§ **Problem to work on**
After locating the line that contains "if last then" in the records below, write out exactly that line and each line after it through the one that contains "sfdNow := true", and nothing else.

[Records contained in a dataset]
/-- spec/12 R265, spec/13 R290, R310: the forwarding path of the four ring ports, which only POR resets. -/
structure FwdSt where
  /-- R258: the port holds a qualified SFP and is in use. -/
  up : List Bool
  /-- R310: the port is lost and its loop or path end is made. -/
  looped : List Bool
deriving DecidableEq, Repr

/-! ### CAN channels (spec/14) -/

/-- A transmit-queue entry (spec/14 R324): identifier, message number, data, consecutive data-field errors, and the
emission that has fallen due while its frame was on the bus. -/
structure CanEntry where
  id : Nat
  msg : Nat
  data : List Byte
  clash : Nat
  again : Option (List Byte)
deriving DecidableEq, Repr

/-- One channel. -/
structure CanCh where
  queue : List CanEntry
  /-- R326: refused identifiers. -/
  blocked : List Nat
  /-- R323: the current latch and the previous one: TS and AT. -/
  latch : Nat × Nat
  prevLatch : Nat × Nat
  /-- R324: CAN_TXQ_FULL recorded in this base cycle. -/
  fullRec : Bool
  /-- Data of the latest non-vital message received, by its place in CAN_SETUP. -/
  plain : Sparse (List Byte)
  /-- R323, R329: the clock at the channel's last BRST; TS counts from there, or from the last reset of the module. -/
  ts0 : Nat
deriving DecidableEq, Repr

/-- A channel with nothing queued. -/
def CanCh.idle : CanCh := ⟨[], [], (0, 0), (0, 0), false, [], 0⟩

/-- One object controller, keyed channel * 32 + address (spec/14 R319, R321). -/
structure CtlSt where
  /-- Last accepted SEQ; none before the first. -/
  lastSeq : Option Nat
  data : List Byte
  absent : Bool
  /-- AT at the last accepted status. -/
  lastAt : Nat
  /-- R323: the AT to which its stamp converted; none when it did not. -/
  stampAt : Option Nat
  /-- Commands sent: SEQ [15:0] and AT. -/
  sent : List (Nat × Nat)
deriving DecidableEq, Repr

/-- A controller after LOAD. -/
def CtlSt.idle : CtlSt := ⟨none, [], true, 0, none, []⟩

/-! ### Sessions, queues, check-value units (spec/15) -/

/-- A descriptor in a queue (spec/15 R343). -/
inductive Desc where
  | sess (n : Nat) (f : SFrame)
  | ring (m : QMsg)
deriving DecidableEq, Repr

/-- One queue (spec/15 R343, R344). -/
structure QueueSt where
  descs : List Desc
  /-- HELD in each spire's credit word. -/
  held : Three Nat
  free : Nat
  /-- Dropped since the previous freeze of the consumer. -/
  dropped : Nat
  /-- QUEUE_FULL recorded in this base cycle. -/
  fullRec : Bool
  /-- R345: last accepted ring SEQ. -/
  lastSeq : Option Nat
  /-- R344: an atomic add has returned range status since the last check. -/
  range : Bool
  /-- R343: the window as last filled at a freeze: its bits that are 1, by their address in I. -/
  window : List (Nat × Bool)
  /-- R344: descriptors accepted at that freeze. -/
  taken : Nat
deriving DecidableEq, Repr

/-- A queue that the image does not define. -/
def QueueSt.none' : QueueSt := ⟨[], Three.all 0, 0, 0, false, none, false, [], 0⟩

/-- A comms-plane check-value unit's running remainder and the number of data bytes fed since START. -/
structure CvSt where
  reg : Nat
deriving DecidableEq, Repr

* * *

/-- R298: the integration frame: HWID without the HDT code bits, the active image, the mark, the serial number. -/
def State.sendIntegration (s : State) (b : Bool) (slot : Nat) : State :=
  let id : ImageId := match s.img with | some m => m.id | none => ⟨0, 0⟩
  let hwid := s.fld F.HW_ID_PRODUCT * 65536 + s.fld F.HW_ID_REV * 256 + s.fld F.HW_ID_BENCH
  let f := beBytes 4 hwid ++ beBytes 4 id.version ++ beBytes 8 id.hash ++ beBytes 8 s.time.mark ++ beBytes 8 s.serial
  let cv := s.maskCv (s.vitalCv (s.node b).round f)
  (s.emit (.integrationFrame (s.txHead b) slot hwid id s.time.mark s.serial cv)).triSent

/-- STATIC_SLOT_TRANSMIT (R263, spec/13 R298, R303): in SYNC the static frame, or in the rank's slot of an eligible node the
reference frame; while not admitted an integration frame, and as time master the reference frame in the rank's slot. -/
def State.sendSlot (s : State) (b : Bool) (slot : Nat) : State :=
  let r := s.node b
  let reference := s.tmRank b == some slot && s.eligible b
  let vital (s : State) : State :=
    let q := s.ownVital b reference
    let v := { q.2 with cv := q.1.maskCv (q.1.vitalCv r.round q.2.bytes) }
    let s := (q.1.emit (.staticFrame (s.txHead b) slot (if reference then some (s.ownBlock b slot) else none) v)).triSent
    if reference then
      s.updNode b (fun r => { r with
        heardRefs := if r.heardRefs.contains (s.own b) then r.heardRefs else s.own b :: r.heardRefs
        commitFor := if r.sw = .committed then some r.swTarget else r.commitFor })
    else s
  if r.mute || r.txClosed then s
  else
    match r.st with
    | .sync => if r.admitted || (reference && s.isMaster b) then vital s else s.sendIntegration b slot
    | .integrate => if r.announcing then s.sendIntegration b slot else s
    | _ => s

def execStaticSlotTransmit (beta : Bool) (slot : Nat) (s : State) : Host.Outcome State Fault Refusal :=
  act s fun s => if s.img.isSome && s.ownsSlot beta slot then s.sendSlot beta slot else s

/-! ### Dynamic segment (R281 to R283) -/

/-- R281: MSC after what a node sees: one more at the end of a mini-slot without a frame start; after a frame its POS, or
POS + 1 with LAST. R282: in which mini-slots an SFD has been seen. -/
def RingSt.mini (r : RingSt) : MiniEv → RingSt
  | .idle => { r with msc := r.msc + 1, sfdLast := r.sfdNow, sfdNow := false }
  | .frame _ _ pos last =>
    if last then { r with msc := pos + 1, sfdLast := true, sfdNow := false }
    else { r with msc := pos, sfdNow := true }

§ **Task answer**
    if last then { r with msc := pos + 1, sfdLast := true, sfdNow := false }
    else { r with msc := pos, sfdNow := true }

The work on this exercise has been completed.